Benden Selam Söyle Anadolu’ya yersiz-yurtsuzluğa meze edilemez. Tersine bir kök salma çağrısıdır. Çağrıdan fazlası, kök salmanın ve geleceğe uzanmanın biricik yolunu anlatır.
Türlü saçmalığının yanı sıra kadın cinayetlerinin çoğaldığına da inanmayan Sevan Nişanyan’ı soL portalda anmak istemezdim; ama o da Dido Sotiriyu’nun adını kalemine dolamasaydı…
Olay 30 Ağustos’ta Şirince’de geçiyor. Sevan Beyin soyadını tabelasında taşımaya devam eden otelin sosyal medya hesabından paylaşılan görüntülerden anlaşılıyor ki, köyün meydanında çalınan İstiklal Marşı kahvaltı saatine denk geliyor ve sonuçta hep birlikte saygı duruşuna geçiliyor. Personel, müşteriler…
Altında 30 Ağustos’a saygı gösterilen ağaçları “kendi eliyle dikmiş olması” ile taçlanan bu manzara, zaten sıra dışı tepkileri ortalığa dökmesiyle tanınan beyimizi çileden çıkartmaya yetmiş. Müşterilerin bir kısmının Nişanyan’ın tabiriyle “terörize” edilip edilmediğini, yani kimin samimi biçimde 30 Ağustos’a sahip çıkıp kimin görüntüyü kurtarmak zorunda kaldığını bilemiyoruz.
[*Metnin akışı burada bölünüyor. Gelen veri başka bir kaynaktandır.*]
-- ==== Sys2Proof/Machine/Pers.lean ====
section
/-! DEFINITION. Personalities (R322-R362): the parameter table and the choice of a personality, a personality's events,
timers and requests, and the printer, drawer and display. -/

namespace Sys2Proof.Machine

/-! ## Parameter entries (R340-R344) -/

/-- A class-default PARAMS block of R344. -/
def defParams (code : Nat) : List Byte :=
  let pad := fun (l : List Byte) => l ++ List.replicate (48 - l.length) 0
  match code with
  | 1 => pad [0, 1, 0, 0, 0, 0, 0x0D, 0, 0, 0, 0, 0, 50, 0, 64]
  | 2 => pad [0, 0, 0, 0, 0, 0, 0x0D, 0, 0, 0, 0, 0, 50, 0, 64]
  | 3 => pad [0x2C, 1, 2, 0, 1, 0, 0xD0, 7, 0, 0, 1]
  | 4 => pad [0xF4, 1, 0xD0, 7]
  | 5 => pad [100, 0, 0xD0, 7, 0xE8, 3, 30, 0, 0, 0, 0, 1]
  | 6 => pad [2, 20, 0, 0, 0, 0, 0, 0, 0, 0, 0, 0, 0, 0, 0, 0, 0, 0, 0, 0, 0, 0, 0, 0, 100]
  | 7 => pad [0, 1]
  | _ => pad []

/-- Default PRIO by personality (R343). -/
def defPrio (code : Nat) : Nat :=
  match code with
  | 1 | 2 | 3 => 4
  | 4 => 7
  | 5 => 3
  | 6 => 6
  | 7 => 5
  | _ => 0

/-- Whether a value lies in a range. -/
def within (a b v : Nat) : Bool := decide (a ≤ v) && decide (v ≤ b)

/-- Whether a PARAMS block's values lie in the ranges of R344. -/
def paramsOk (code : Nat) (p : List Byte) : Bool :=
  let b := fun (i : Nat) => (byteAt p i).toNat
  match code with
  | 1 | 2 => within 0 4 (b 0) && within 0 4 (b 1) && within 0 7 (b 10) && within 5 1000 (half p 12) && within 1 64 (b 14)
  | 3 => within 50 5000 (half p 0) && within 0 1000 (half p 2) && within 0 1000 (half p 4)
  | 4 => (half p 0 == 0 || within 100 10000 (half p 0)) && within 100 60000 (half p 2) && within 0 8 (b 4)
  | 5 => within 10 500 (half p 0) && within 100 10000 (half p 2) && within 0 10000 (half p 4) && within 10 1000 (half p 6) &&
      within 0 1 (b 9) && within 1 8 (b 11)
  | 6 => within 1 4 (b 0) && within 1 40 (b 1) && within 0 1 (b 2) && within 0 2 (b 4) && within 0 6 (b 5) &&
      within 0 4 (b 12) && within 0 4 (b 19) && within 1 255 (b 24)
  | 7 => within 0 7 (b 0)
  | _ => true

/-- Whether an entry's PERS field is a code of R343. -/
def persCodeOk (c : Nat) : Bool := decide (c ≤ 7) || c == 0xFF

/-- Whether a table entry matches a device (R341). -/
def entryMatches (e dev : List Byte) : Bool :=
  let mask := half e 4
  let lo := half e 8
  let hi := half e 10
  let bcd := half dev 12
  half e 0 == half dev 8 && (half e 2 &&& mask) == (half dev 10 &&& mask) &&
    ((lo == 0 && hi == 0) || (decide (lo ≤ bcd) && decide (bcd ≤ hi)))

/-- The first entry that matches, with its index. -/
def findEntry (t : List (List Byte)) (dev : List Byte) : Option (Nat × List Byte) :=
  ((List.range t.length).zip t).find? fun e => entryMatches e.2 dev

/-- Usage Page items of a HID report descriptor (short items; prefix 0x05 or 0x06). -/
def hidPages (n : Nat) (bs : List Byte) : List Nat :=
  match n with
  | 0 => []
  | n + 1 =>
    match bs with
    | [] => []
    | p :: r =>
      if p == 0xFE then hidPages n (r.drop (2 + (byteAt r 0).toNat))
      else
        let k := if p.toNat % 4 = 3 then 4 else p.toNat % 4
        if p.toNat / 4 = 1 then leNat (r.take k) :: hidPages n (r.drop k) else hidPages n (r.drop k)

/-- The first interface of the configuration in force, at alternate setting 0, that satisfies `f` (class, subclass,
protocol). -/
def Slot.ifaceWith (s : Slot) (f : Nat → Nat → Nat → Bool) : Option Nat :=
  if s.config = 0 then none
  else ((cfgIfaces (s.cfgBytes s.config)).find? fun i => i.2.1 == 0 && f i.2.2.1 i.2.2.2.1 i.2.2.2.2).map (·.1)

/-- The HID interfaces of the configuration in force, in its order. -/
def Slot.hidIfaces (s : Slot) : List Nat :=
  if s.config = 0 then []
  else ((cfgIfaces (s.cfgBytes s.config)).filter fun i => i.2.1 == 0 && i.2.2.1 == 3).map (·.1)

/-- The interface a personality works on; for a HID personality chosen by its usage page the first whose report descriptor uses that
page (R343). -/
def Slot.persIface (s : Slot) (code : Nat) (pages : List (Nat × Nat)) : Option Nat :=
  let paged := fun (g : Nat) => match s.hidIfaces.find? fun i => pages.contains (i, g) with | some i => some i | none => s.hidIfaces.head?
  match code with
  | 1 | 7 => s.ifaceWith fun c u p => c == 3 && u == 1 && p == 1
  | 2 => paged 0x8C
  | 3 => paged 0x8D
  | 4 => s.ifaceWith fun c _ _ => c == 7
  | _ => some ((s.ifaceWith fun c _ _ => c == 3).getD 0)

/-- Whether the interface and report descriptor suit a personality. -/
def Slot.suits (s : Slot) (code : Nat) (pages : List (Nat × Nat)) : Bool :=
  (s.persIface code pages).isSome &&
    (match code with
     | 2 => pages.any fun g => g.2 == 0x8C
     | 3 => pages.any fun g => g.2 == 0x8D
     | _ => true)

/-- What the choice of R340-R343 comes to. -/
inductive Choice where
  | none_
  | sealIt
  | bind (code entry prio : Nat) (params : List Byte)
  deriving DecidableEq, Repr

/-- A matching entry's choice. -/
def entryChoice (i : Nat) (e : List Byte) : Choice :=
  let c := (byteAt e 6).toNat
  let pr := (byteAt e 7).toNat % 16
  if c = 0xFF then .sealIt else if c = 0 then .none_ else .bind c i (if pr = 0 then defPrio c else pr) (e.drop 16)

/-- The personality of a device: its table entry, or the first class default that fits, in the order PRINTER, SCAN_POS,
SCALE, KEYBOARD (R341). `pages` are the usage pages of its HID interfaces. -/
def Sys.choose (y : Sys) (n : Nat) (pages : List (Nat × Nat)) : Choice :=
  let s := y.slot n
  match findEntry y.eng.table s.dev with
  | some (i, e) => entryChoice i e
  | none =>
    match [4, 2, 3, 7].find? fun c => s.suits c pages with
    | some c => .bind c 0xFFFF (defPrio c) (defParams c)
    | none => .none_

/-- The HID interfaces whose report descriptors binding reads, in order (R324): the boot keyboard's for a table entry of SCAN_KBD or
KEYBOARD; every HID interface where the usage page chooses. Interface 0 stands for one that a table entry asks for and the device
lacks. -/
def Sys.hidReads (y : Sys) (n : Nat) : List Nat :=
  let s := y.slot n
  match findEntry y.eng.table s.dev with
  | some (_, e) =>
    let c := (byteAt e 6).toNat
    if c = 1 ∨ c = 7 then [(s.persIface c []).getD 0]
    else if c = 2 ∨ c = 3 then (if s.hidIfaces.isEmpty then [0] else s.hidIfaces) else []
  | none => if (s.persIface 4 []).isNone then s.hidIfaces else []

/-- Whether a device has a HID interface whose report descriptor binding reads (R324). -/
def Sys.needsHid (y : Sys) (n : Nat) : Bool := !(y.hidReads n).isEmpty

/-- The interface read after `i`, if one is. -/
def nextAfter (i : Nat) : List Nat → Option Nat
  | [] => none
  | j :: r => if j = i then r.head? else nextAfter i r

/-- The reads of a binding begin. -/
def Sys.hidBegin (n : Nat) (y : Sys) : Sys :=
  let i := (y.hidReads n).headD 0
  y.updSlot n fun s => { s with pers := { s.pers with rdIface := i, rdPages := [] } }

/-- A report descriptor has been read: its usage pages are noted, and the next interface is answered, if one is to be read. -/
def Sys.hidNote (n : Nat) (bs : List Byte) (y : Sys) : Option Nat × Sys :=
  let i := (y.slot n).pers.rdIface
  let y := y.updSlot n fun s =>
    { s with pers := { s.pers with rdPages := s.pers.rdPages ++ (hidPages bs.length bs).map fun g => (i, g) } }
  match nextAfter i (y.hidReads n) with
  | some j => (some j, y.updSlot n fun s => { s with pers := { s.pers with rdIface := j } })
  | none => (none, y)

/-- Whether a device matches a PERS 0xFF entry (R326). -/
def Sys.sealEntry (y : Sys) (n : Nat) : Bool :=
  match findEntry y.eng.table (y.slot n).dev with
  | some (_, e) => byteAt e 6 == 0xFF
  | none => false

/-- The command endpoint of a DRAWER or DISPLAY: the highest OUT number the configuration does not use (R336). -/
def Slot.freeOut (s : Slot) : Option Nat :=
  ((List.range 15).map (15 - ·)).find? fun e => !(s.epDescs.any fun d => epidOf d.addr == e)

/-- Whether a personality's row permits an endpoint to be normalised (R343). -/
def Slot.permits (s : Slot) (e : Nat) : Bool :=
  match s.epDescs.find? fun d => d.alt == 0 && epidOf d.addr == e with
  | none => false
  | some d =>
    let int := d.attr % 4 == 3
    epIn e &&
      (match s.pers.code with
       | 1 => int && d.cls == 3 && d.sub == 1 && d.proto == 1
       | 2 | 3 | 7 => int && d.iface == s.pers.iface
       | 4 => d.attr % 4 == 2 && d.iface == s.pers.iface
       | 5 => int
       | _ => false)

/-! ## A personality's events, timers and parameters -/

/-- Parameter byte `i`. -/
def Pers.b (p : Pers) (i : Nat) : Nat := (byteAt p.params i).toNat
/-- Parameter half-word at byte `i`. -/
def Pers.h (p : Pers) (i : Nat) : Nat := half p.params i

/-- An event of slot `n`'s personality, stamped at microsecond `t`, to the instance of the slot (R334). -/
def Sys.persEvent (n ty epid t : Nat) (p : List Word) (y : Sys) : Sys :=
  match (y.slot n).inst with
  | some i => y.tenantEvent i { ty := ty, mf := (t / 125) % 4294967296, us := t % 125, slot := n, port := (y.slot n).port,
                                epid := epid, p := p }
  | none => y

/-- The due time of a timer of `ms` from microsecond `t`, in whole ticks of list 0 (R332, R443). -/
def Sys.persDue (y : Sys) (t ms : Nat) : Nat :=
  let k := max 1 (y.dlyTick 0)
  (t + 1000 * ms + k - 1) / k * k

/-- The timers of a personality, as `Delay.tag` numbers them: a scan's gap, a drawer's sense qualification, a print job's end, the
status poll, the pulse, the wait for an open, the gap before a kick, and a scale candidate's. -/
inductive PTimer where
  | gap | sense | idle | poll | pulse | openWait | kickGap | stab
  deriving DecidableEq, Repr

/-- A timer's number. -/
def PTimer.tag : PTimer → Nat
  | .gap => 1 | .sense => 2 | .idle => 3 | .poll => 4 | .pulse => 5 | .openWait => 6 | .kickGap => 7 | .stab => 8

/-- Timer `k` of slot `n` is over, or superseded: its item leaves its delay list (R332, R444). -/
def Sys.timerOff (n : Nat) (k : PTimer) (y : Sys) : Sys :=
  (y.delayCancel n k.tag).updPers n fun p => { p with timers := FMap.put 0 k.tag 0 p.timers }

/-- Every timer of slot `n` is over. -/
def Sys.timersOff (n : Nat) (y : Sys) : Sys :=
  each (fun k y => y.timerOff n k) [.gap, .sense, .idle, .poll, .pulse, .openWait, .kickGap, .stab] y

/-- Arm timer `k` of slot `n`, due `ms` after microsecond `t`: an item of delay list 0 in the device's flow, in place of the one that
it supersedes (R332). -/
def Sys.armTimer (n : Nat) (k : PTimer) (t ms : Nat) (y : Sys) : Sys :=
  let due := y.persDue t ms
  ((y.delayCancel n k.tag).delayIn 0 (due / max 1 (y.dlyTick 0)) n (y.slot n).prio k.tag).updPers n fun p =>
    { p with timers := FMap.put 0 k.tag (due + 1) p.timers }

/-- Whether timer `k` of slot `n` runs and its due tick has come; one that a later event has superseded does nothing (R332). -/
def Sys.timerUp (y : Sys) (n : Nat) (k : PTimer) : Bool :=
  let d := FMap.get 0 k.tag (y.slot n).pers.timers
  decide (0 < d) && decide (d ≤ y.tb + 1)

/-- The item of slot `n`'s flow that a core is handling, where it is of kind `k` (R329, R436). -/
def Sys.itemNow (y : Sys) (n : Nat) (k : ItemK) : Option Item :=
  (y.eng.cores.filterMap fun e => e.2.cur).find? fun i => i.flow == n && i.what == k

/-- The microsecond of a FRAME_STAMP that lies in the past. -/
def Sys.stampTb (y : Sys) (mf us : Nat) : Nat := y.tb + us - ((y.mf + 4294967296 - mf % 4294967296) % 4294967296 * 125 + y.us)

/-- When the report that is being handled was received (R346, R351): as its item says, and now where no core holds one. -/
def Sys.reportAt (y : Sys) (n : Nat) : Nat :=
  match y.itemNow n .report with
  | some i => y.stampTb i.mf i.us
  | none => y.tb

/-- A table that has replaced another applies from the device's next item, the class defaults where none of its entries matches; a
device that R341 now gives another personality, or none, keeps its own with its values (R342, log 105). -/
def Sys.freshParams (n : Nat) (y : Sys) : Sys :=
  match y.choose n (y.slot n).pers.pages with
  | .bind c i pr ps => if c == (y.slot n).pers.code then y.updPers n fun p => { p with entry := i, prio := pr, params := ps } else y
  | _ => y

/-- A poisoned item is discarded with the device's partial state, and the instance's next event carries LOST (R331). -/
def Sys.persPoison (n : Nat) (y : Sys) : Sys :=
  let y := match (y.slot n).inst with
    | some i => y.updInst i fun z => { z with lostPend := true }
    | none => y
  let y := ((y.timerOff n .gap).timerOff n .sense).timerOff n .stab
  y.updPers n fun p => { p with scan := { prev := p.scan.prev }, scale := { p.scale with cand := none },
                                 drw := { p.drw with cand := none } }

/-- An item of kind `k` of slot `n` for personality code in `cs`: handled with the parameters in force, or discarded as poisoned,
which the command says or the item that a core holds for the device (R331). A report names the endpoint its events come from (R362). -/
def Sys.persItem (n : Nat) (k : ItemK) (cs : List Nat) (poison : Bool) (f : Sys → Sys) (y : Sys) : Sys :=
  if y.contain.chipFault || !(y.slot n).used || !(cs.contains (y.slot n).pers.code) then y
  else if poison || (y.itemNow n k).any (·.poison) then y.persPoison n
  else
    let y := y.freshParams n
    match k, y.itemNow n k with
    | .report, some i => f (y.updPers n fun p => { p with inEpid := i.epid })
    | _, _ => f y

/-! ## Requests (R325, R344) -/

/-- The SETUP and data stage of a device request built from a REQ_TYPE, an ID and a sequence (R344). -/
def vendorReq (ty id iface : Nat) (seq : List Byte) : List Byte × List Byte :=
  if ty = 0 then
    let d := (if id = 0 then [] else [Word.byte (Word.ofN id) 0]) ++ seq
    (setupPkt 0x21 9 (0x200 + id) iface d.length, d)
  else (setupPkt 0x40 id 0 0 seq.length, seq)

/-- Code page 437's code of an ISO 8859-1 character from 0xA0 on; 0x3F where it has none. -/
def cp437 (c : Nat) : Nat :=
  match [(0xC7, 0x80), (0xFC, 0x81), (0xE9, 0x82), (0xE2, 0x83), (0xE4, 0x84), (0xE0, 0x85), (0xE5, 0x86), (0xE7, 0x87),
    (0xEA, 0x88), (0xEB, 0x89), (0xE8, 0x8A), (0xEF, 0x8B), (0xEE, 0x8C), (0xEC, 0x8D), (0xC4, 0x8E), (0xC5, 0x8F),
    (0xC9, 0x90), (0xE6, 0x91), (0xC6, 0x92), (0xF4, 0x93), (0xF6, 0x94), (0xF2, 0x95), (0xFB, 0x96), (0xF9, 0x97),
    (0xFF, 0x98), (0xD6, 0x99), (0xDC, 0x9A), (0xA2, 0x9B), (0xA3, 0x9C), (0xA5, 0x9D), (0xE1, 0xA0), (0xED, 0xA1),
    (0xF3, 0xA2), (0xFA, 0xA3), (0xF1, 0xA4), (0xD1, 0xA5), (0xAA, 0xA6), (0xBA, 0xA7), (0xBF, 0xA8), (0xAC, 0xAA),
    (0xBD, 0xAB), (0xBC, 0xAC), (0xA1, 0xAD), (0xAB, 0xAE), (0xBB, 0xAF), (0xDF, 0xE1), (0xB5, 0xE6), (0xB1, 0xF1),
    (0xF7, 0xF6), (0xB0, 0xF8), (0xB7, 0xFA), (0xB2, 0xFD), (0xA0, 0xFF)].find? fun e => e.1 == c with
  | some e => e.2
  | none => 0x3F

/-- A character in CHARSET; what the set lacks is sent as 0x3F (R359). -/
def inCharset (cs : Nat) (c : Byte) : Byte :=
  if c.toNat < 0x80 ∨ cs = 1 then c else if cs = 0 then 0x3F else BitVec.ofNat 8 (cp437 c.toNat)

/-- POS_SEQ with its place holders filled (R344). -/
def fillPos (p : Pers) (line col : Nat) (seq : List Byte) : List Byte :=
  seq.map fun b =>
    if b == 0xF1 then BitVec.ofNat 8 (line + p.b 17) else if b == 0xF2 then BitVec.ofNat 8 (col + p.b 18) else b

/-- BRT_SEQ with its place holder filled (R344). -/
def fillBrt (p : Pers) (level : Nat) (seq : List Byte) : List Byte :=
  seq.map fun b => if b == 0xF3 then BitVec.ofNat 8 (level * p.b 24 / 100) else b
Aralarında yabancı turist varsa ne olup bittiğini anlamayan kesin vardır.
Bizim anladığımız, Nişanyan’ın bayram diye “yüz binlerce masum Rum’un katlinin ve sürgününün kutlandığını, memleketin en zorba ve sahte sınıfını onore etmeyi amaçlayan bir şov sergilendiğini” düşündüğüdür. Sosyal medyada tam olarak bunları yazdı.
Geçenlerde bu köşede değindiğim, solu istila eden “yersiz-yurtsuzluk” salgınının öfkeli bir dışavurumuyla karşı karşıyayız. Bahsi geçen tezi, gerçek yaklaşımlarını ara sıra ağızlarından kaçıran şeriatçılar ve Yunan ordusu Anadolu’da kamp kurduğunda memleketin çeşitli yörelerini işgal etmiş bulunan emperyalistler paylaşıyor:
“Bağımsızlığı hak etmeyen bir kötülük diyarı olan Türkiye gayrimeşrudur.” Türk milliyetçiliğine gösterilen tepki Türk düşmanı bir şovenizme dönüşüyor.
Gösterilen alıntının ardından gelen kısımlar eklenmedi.